-- Entries shown follows --

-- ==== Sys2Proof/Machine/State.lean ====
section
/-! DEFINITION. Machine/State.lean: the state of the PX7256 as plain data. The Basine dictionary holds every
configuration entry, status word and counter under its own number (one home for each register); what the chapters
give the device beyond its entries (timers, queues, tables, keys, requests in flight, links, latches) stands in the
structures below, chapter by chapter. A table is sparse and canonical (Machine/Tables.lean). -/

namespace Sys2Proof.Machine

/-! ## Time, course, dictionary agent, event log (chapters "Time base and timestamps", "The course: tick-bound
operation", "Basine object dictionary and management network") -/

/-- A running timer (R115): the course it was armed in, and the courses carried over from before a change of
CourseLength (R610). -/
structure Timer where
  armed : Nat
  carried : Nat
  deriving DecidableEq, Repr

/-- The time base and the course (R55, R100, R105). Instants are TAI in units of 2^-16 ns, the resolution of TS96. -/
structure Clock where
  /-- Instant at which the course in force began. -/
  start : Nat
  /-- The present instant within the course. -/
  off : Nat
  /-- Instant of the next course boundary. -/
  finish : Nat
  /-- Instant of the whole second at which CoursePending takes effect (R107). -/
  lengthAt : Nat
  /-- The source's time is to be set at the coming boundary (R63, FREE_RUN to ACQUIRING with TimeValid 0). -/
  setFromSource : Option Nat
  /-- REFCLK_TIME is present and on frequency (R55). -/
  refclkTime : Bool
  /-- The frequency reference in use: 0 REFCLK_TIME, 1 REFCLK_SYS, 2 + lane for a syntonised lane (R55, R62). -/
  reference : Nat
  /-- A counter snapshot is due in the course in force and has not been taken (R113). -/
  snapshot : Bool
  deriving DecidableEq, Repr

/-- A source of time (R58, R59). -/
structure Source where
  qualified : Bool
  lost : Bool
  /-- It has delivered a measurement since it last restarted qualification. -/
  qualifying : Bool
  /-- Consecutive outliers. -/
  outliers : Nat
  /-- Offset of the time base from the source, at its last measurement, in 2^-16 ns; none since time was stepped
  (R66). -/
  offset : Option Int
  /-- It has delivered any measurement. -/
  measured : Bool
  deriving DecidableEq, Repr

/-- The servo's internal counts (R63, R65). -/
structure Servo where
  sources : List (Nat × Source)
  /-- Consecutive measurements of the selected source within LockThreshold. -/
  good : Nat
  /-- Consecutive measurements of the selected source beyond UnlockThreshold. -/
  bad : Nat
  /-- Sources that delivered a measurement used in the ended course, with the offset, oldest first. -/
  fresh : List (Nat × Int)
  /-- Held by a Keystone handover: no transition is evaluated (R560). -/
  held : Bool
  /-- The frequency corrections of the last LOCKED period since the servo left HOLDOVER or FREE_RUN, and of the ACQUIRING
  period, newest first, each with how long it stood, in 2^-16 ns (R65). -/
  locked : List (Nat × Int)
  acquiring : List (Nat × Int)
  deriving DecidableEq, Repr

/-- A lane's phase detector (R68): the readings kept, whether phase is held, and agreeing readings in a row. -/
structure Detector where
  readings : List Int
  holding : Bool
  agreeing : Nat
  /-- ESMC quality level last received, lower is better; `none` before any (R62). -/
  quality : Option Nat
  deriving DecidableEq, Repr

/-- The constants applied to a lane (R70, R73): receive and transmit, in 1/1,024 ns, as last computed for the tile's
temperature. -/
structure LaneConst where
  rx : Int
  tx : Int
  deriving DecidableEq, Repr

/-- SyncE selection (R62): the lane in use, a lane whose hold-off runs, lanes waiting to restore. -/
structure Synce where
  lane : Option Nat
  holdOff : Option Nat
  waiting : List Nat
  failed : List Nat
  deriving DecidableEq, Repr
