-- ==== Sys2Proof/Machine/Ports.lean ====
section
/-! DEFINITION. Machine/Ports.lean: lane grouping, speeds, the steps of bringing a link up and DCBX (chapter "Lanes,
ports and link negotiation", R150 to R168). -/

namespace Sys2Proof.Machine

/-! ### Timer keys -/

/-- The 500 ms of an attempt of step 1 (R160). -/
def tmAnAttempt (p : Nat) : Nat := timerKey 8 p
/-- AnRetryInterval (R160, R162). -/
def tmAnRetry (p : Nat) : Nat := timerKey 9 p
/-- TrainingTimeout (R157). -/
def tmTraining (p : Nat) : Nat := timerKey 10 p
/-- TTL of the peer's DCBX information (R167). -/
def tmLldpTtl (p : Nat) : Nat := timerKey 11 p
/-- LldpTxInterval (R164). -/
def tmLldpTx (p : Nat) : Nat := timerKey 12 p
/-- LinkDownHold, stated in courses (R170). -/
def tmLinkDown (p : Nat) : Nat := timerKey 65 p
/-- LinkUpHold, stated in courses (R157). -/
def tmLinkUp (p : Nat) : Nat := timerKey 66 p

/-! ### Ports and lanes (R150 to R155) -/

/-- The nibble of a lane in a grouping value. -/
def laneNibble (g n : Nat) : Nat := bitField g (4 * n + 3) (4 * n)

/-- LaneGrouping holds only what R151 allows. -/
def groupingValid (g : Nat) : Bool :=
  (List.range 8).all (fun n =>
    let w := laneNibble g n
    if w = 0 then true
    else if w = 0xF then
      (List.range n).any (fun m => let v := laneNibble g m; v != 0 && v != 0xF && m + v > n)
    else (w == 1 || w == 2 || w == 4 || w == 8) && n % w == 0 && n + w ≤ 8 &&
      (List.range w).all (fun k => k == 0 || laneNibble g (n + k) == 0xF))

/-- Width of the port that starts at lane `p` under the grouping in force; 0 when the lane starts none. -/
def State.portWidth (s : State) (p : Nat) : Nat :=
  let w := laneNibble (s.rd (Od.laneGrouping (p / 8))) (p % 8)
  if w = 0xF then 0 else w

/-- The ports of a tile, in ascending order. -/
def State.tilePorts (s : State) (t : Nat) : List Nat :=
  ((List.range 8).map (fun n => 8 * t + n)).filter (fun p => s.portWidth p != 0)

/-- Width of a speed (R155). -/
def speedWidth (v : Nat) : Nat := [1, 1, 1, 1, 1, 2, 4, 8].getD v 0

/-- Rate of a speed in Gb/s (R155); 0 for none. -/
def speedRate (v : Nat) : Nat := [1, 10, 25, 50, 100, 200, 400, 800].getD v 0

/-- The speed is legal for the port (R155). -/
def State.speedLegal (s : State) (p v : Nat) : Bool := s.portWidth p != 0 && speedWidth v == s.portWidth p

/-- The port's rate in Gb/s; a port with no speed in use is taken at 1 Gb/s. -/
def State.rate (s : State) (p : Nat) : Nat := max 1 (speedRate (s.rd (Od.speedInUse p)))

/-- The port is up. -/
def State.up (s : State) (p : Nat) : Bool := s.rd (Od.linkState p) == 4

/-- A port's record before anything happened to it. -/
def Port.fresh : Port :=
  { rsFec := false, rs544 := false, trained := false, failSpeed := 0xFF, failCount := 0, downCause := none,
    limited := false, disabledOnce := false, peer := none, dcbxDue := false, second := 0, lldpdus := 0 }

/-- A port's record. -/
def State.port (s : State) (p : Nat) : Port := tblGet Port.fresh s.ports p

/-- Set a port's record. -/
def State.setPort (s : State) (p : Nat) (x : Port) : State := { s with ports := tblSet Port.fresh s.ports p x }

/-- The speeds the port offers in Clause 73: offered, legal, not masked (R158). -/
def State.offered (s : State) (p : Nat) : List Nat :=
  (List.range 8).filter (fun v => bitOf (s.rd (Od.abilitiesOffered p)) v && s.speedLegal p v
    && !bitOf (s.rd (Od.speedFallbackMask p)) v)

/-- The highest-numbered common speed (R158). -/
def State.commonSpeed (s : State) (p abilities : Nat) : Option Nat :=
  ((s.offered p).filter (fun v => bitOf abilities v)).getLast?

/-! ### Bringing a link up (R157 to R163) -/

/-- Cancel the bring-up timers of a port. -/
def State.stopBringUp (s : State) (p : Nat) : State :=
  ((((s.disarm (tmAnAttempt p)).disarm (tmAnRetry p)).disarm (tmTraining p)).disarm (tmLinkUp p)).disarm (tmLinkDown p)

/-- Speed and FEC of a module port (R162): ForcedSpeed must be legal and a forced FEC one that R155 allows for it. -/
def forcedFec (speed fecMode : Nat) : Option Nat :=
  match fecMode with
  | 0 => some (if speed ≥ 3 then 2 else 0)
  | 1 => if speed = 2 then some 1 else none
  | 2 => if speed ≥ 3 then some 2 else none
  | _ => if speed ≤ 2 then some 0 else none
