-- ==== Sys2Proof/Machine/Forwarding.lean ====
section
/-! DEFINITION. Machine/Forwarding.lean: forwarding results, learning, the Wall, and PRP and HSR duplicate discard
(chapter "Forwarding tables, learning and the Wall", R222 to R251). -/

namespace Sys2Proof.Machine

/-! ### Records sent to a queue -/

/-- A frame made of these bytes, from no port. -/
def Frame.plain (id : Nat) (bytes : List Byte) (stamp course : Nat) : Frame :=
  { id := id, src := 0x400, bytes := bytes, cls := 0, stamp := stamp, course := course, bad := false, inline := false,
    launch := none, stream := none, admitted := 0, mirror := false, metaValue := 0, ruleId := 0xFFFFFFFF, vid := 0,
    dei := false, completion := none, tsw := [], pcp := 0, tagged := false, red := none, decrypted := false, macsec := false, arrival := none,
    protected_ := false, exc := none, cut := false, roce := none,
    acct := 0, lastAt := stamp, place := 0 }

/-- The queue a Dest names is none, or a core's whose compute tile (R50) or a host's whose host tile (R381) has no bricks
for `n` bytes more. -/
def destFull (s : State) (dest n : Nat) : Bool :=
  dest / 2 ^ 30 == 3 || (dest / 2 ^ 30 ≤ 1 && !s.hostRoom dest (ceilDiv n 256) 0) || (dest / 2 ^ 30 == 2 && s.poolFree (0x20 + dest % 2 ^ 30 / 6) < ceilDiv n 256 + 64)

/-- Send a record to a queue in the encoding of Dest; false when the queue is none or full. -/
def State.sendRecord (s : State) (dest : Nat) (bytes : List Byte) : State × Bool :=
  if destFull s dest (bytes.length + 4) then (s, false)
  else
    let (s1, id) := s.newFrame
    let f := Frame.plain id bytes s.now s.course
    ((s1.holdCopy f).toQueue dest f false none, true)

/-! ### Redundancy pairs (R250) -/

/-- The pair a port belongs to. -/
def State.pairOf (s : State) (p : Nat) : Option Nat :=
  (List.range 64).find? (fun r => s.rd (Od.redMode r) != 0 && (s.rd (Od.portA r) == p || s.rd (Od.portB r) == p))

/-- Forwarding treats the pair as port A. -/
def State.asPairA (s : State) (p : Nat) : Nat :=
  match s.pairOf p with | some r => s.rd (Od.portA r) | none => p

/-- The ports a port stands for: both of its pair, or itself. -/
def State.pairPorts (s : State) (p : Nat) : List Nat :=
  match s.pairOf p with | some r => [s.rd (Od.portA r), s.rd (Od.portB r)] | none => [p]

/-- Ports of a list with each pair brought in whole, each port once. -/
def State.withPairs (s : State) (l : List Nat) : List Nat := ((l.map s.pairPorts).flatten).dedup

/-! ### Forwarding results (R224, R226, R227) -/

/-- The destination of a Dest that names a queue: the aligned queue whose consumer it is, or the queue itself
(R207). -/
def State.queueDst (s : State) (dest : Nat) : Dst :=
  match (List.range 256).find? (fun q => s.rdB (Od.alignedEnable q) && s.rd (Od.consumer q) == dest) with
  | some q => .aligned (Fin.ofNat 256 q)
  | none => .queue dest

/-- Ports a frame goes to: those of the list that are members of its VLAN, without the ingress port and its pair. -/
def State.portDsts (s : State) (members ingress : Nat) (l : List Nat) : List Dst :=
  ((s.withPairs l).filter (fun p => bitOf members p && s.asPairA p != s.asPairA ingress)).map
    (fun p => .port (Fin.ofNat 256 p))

-- Entries shown concluded --

Task objective → Given the records above, reproduce precisely and only the lines between the line holding "armed : Nat" and the line holding "TimeValid 0). -/", inclusive.

Task result →
  armed : Nat
  carried : Nat
  deriving DecidableEq, Repr

/-- The time base and the course (R55, R100, R105). Instants are TAI in units of 2^-16 ns, the resolution of TS96. -/
structure Clock where
  /-- Instant at which the course in force began. -/
  start : Nat
  /-- The present instant within the course. -/
  off : Nat
  /-- Instant of the next course boundary. -/
  finish : Nat
  /-- Instant of the whole second at which CoursePending takes effect (R107). -/
  lengthAt : Nat
  /-- The source's time is to be set at the coming boundary (R63, FREE_RUN to ACQUIRING with TimeValid 0). -/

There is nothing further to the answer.